** Materials provided follows **
/-! ## errorEntry -/

@[simp] theorem errorEntry_life (s : State) (a : Action) (took : Bool) : (errorEntry s a took).life = lifeAtEnd s.life false := by cases took <;> simp [errorEntry, finish, hostReceive, endRequest, recordEvent]
@[simp] theorem errorEntry_tsel (s : State) (a : Action) (took : Bool) : (errorEntry s a took).tsel = s.tsel := by cases took <;> simp [errorEntry, finish, hostReceive, endRequest, recordEvent]
@[simp] theorem errorEntry_i2cAddr (s : State) (a : Action) (took : Bool) : (errorEntry s a took).i2cAddr = s.i2cAddr := by cases took <;> simp [errorEntry, finish, hostReceive, endRequest, recordEvent]
@[simp] theorem errorEntry_emr (s : State) (a : Action) (took : Bool) : (errorEntry s a took).emr = (if took then applyAction s a else s).emr := by cases took <;> simp [errorEntry, finish, hostReceive, endRequest, recordEvent]
@[simp] theorem errorEntry_dmr (s : State) (a : Action) (took : Bool) : (errorEntry s a took).dmr = (if took then applyAction s a else s).dmr := by cases took <;> simp [errorEntry, finish, hostReceive, endRequest, recordEvent]
@[simp] theorem errorEntry_pins (s : State) (a : Action) (took : Bool) : (errorEntry s a took).pins = (if took then applyAction s a else s).pins := by cases took <;> simp [errorEntry, finish, hostReceive, endRequest, recordEvent]
@[simp] theorem errorEntry_out (s : State) (a : Action) (took : Bool) : (errorEntry s a took).out = (if took then applyAction s a else s).out := by cases took <;> simp [errorEntry, finish, hostReceive, endRequest, recordEvent]
@[simp] theorem errorEntry_busy (s : State) (a : Action) (took : Bool) : (errorEntry s a took).busy = false := by cases took <;> simp [errorEntry, finish, hostReceive, endRequest, recordEvent]
@[simp] theorem errorEntry_pc (s : State) (a : Action) (took : Bool) : (errorEntry s a took).pc = 0 := by cases took <;> simp [errorEntry, finish, hostReceive, endRequest, recordEvent]
@[simp] theorem errorEntry_acts (s : State) (a : Action) (took : Bool) : (errorEntry s a took).acts = [] := by cases took <;> simp [errorEntry, finish, hostReceive, endRequest, recordEvent]
@[simp] theorem errorEntry_resp (s : State) (a : Action) (took : Bool) : (errorEntry s a took).resp = .err := by cases took <;> simp [errorEntry, finish, hostReceive, endRequest, recordEvent]
@[simp] theorem errorEntry_params (s : State) (a : Action) (took : Bool) : (errorEntry s a took).params = s.params := by cases took <;> simp [errorEntry, finish, hostReceive, endRequest, recordEvent]
@[simp] theorem errorEntry_trace (s : State) (a : Action) (took : Bool) : (errorEntry s a took).trace = s.trace ++ [⟨a, .err took⟩] := by cases took <;> simp [errorEntry, finish, hostReceive, endRequest, recordEvent]
@[simp] theorem errorEntry_responses (s : State) (a : Action) (took : Bool) : (errorEntry s a took).responses = s.responses ++ [.err] := by cases took <;> simp [errorEntry, finish, hostReceive, endRequest, recordEvent]
@[simp] theorem errorEntry_env (s : State) (a : Action) (took : Bool) : (errorEntry s a took).env = s.env := by cases took <;> simp [errorEntry, finish, hostReceive, endRequest, recordEvent]
@[simp] theorem errorEntry_draws (s : State) (a : Action) (took : Bool) : (errorEntry s a took).draws = s.draws := by cases took <;> simp [errorEntry, finish, hostReceive, endRequest, recordEvent]
@[simp] theorem errorEntry_hung (s : State) (a : Action) (took : Bool) : (errorEntry s a took).hung = s.hung := by cases took <;> simp [errorEntry, finish, hostReceive, endRequest, recordEvent]
@[simp] theorem errorEntry_program (s : State) (a : Action) (took : Bool) : (errorEntry s a took).program = s.program := by cases took <;> simp [errorEntry, finish, hostReceive, endRequest, recordEvent]
@[simp] theorem errorEntry_pending (s : State) (a : Action) (took : Bool) : (errorEntry s a took).pending = [] := by cases took <;> simp [errorEntry, finish, hostReceive, endRequest, recordEvent]
@[simp] theorem errorEntry_results (s : State) (a : Action) (took : Bool) : (errorEntry s a took).results = s.results ++ [.err] := by cases took <;> simp [errorEntry, finish, hostReceive, endRequest, recordEvent]
@[simp] theorem errorEntry_busPort (s : State) (a : Action) (took : Bool) : (errorEntry s a took).busPort = s.busPort := by cases took <;> simp [errorEntry, finish, hostReceive, endRequest, recordEvent]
** End of Materials provided **
__What to do__
Give back every entry above, complete and exact.

__Result of this task__
/-! ## errorEntry -/

@[simp] theorem errorEntry_life (s : State) (a : Action) (took : Bool) : (errorEntry s a took).life = lifeAtEnd s.life false := by cases took <;> simp [errorEntry, finish, hostReceive, endRequest, recordEvent]
@[simp] theorem errorEntry_tsel (s : State) (a : Action) (took : Bool) : (errorEntry s a took).tsel = s.tsel := by cases took <;> simp [errorEntry, finish, hostReceive, endRequest, recordEvent]
@[simp] theorem errorEntry_i2cAddr (s : State) (a : Action) (took : Bool) : (errorEntry s a took).i2cAddr = s.i2cAddr := by cases took <;> simp [errorEntry, finish, hostReceive, endRequest, recordEvent]
@[simp] theorem errorEntry_emr (s : State) (a : Action) (took : Bool) : (errorEntry s a took).emr = (if took then applyAction s a else s).emr := by cases took <;> simp [errorEntry, finish, hostReceive, endRequest, recordEvent]
@[simp] theorem errorEntry_dmr (s : State) (a : Action) (took : Bool) : (errorEntry s a took).dmr = (if took then applyAction s a else s).dmr := by cases took <;> simp [errorEntry, finish, hostReceive, endRequest, recordEvent]
@[simp] theorem errorEntry_pins (s : State) (a : Action) (took : Bool) : (errorEntry s a took).pins = (if took then applyAction s a else s).pins := by cases took <;> simp [errorEntry, finish, hostReceive, endRequest, recordEvent]
@[simp] theorem errorEntry_out (s : State) (a : Action) (took : Bool) : (errorEntry s a took).out = (if took then applyAction s a else s).out := by cases took <;> simp [errorEntry, finish, hostReceive, endRequest, recordEvent]
@[simp] theorem errorEntry_busy (s : State) (a : Action) (took : Bool) : (errorEntry s a took).busy = false := by cases took <;> simp [errorEntry, finish, hostReceive, endRequest, recordEvent]
@[simp] theorem errorEntry_pc (s : State) (a : Action) (took : Bool) : (errorEntry s a took).pc = 0 := by cases took <;> simp [errorEntry, finish, hostReceive, endRequest, recordEvent]
@[simp] theorem errorEntry_acts (s : State) (a : Action) (took : Bool) : (errorEntry s a took).acts = [] := by cases took <;> simp [errorEntry, finish, hostReceive, endRequest, recordEvent]
@[simp] theorem errorEntry_resp (s : State) (a : Action) (took : Bool) : (errorEntry s a took).resp = .err := by cases took <;> simp [errorEntry, finish, hostReceive, endRequest, recordEvent]
@[simp] theorem errorEntry_params (s : State) (a : Action) (took : Bool) : (errorEntry s a took).params = s.params := by cases took <;> simp [errorEntry, finish, hostReceive, endRequest, recordEvent]
@[simp] theorem errorEntry_trace (s : State) (a : Action) (took : Bool) : (errorEntry s a took).trace = s.trace ++ [⟨a, .err took⟩] := by cases took <;> simp [errorEntry, finish, hostReceive, endRequest, recordEvent]
@[simp] theorem errorEntry_responses (s : State) (a : Action) (took : Bool) : (errorEntry s a took).responses = s.responses ++ [.err] := by cases took <;> simp [errorEntry, finish, hostReceive, endRequest, recordEvent]
@[simp] theorem errorEntry_env (s : State) (a : Action) (took : Bool) : (errorEntry s a took).env = s.env := by cases took <;> simp [errorEntry, finish, hostReceive, endRequest, recordEvent]
@[simp] theorem errorEntry_draws (s : State) (a : Action) (took : Bool) : (errorEntry s a took).draws = s.draws := by cases took <;> simp [errorEntry, finish, hostReceive, endRequest, recordEvent]
@[simp] theorem errorEntry_hung (s : State) (a : Action) (took : Bool) : (errorEntry s a took).hung = s.hung := by cases took <;> simp [errorEntry, finish, hostReceive, endRequest, recordEvent]
@[simp] theorem errorEntry_program (s : State) (a : Action) (took : Bool) : (errorEntry s a took).program = s.program := by cases took <;> simp [errorEntry, finish, hostReceive, endRequest, recordEvent]
@[simp] theorem errorEntry_pending (s : State) (a : Action) (took : Bool) : (errorEntry s a took).pending = [] := by cases took <;> simp [errorEntry, finish, hostReceive, endRequest, recordEvent]
@[simp] theorem errorEntry_results (s : State) (a : Action) (took : Bool) : (errorEntry s a took).results = s.results ++ [.err] := by cases took <;> simp [errorEntry, finish, hostReceive, endRequest, recordEvent]
@[simp] theorem errorEntry_busPort (s : State) (a : Action) (took : Bool) : (errorEntry s a took).busPort = s.busPort := by cases took <;> simp [errorEntry, finish, hostReceive, endRequest, recordEvent]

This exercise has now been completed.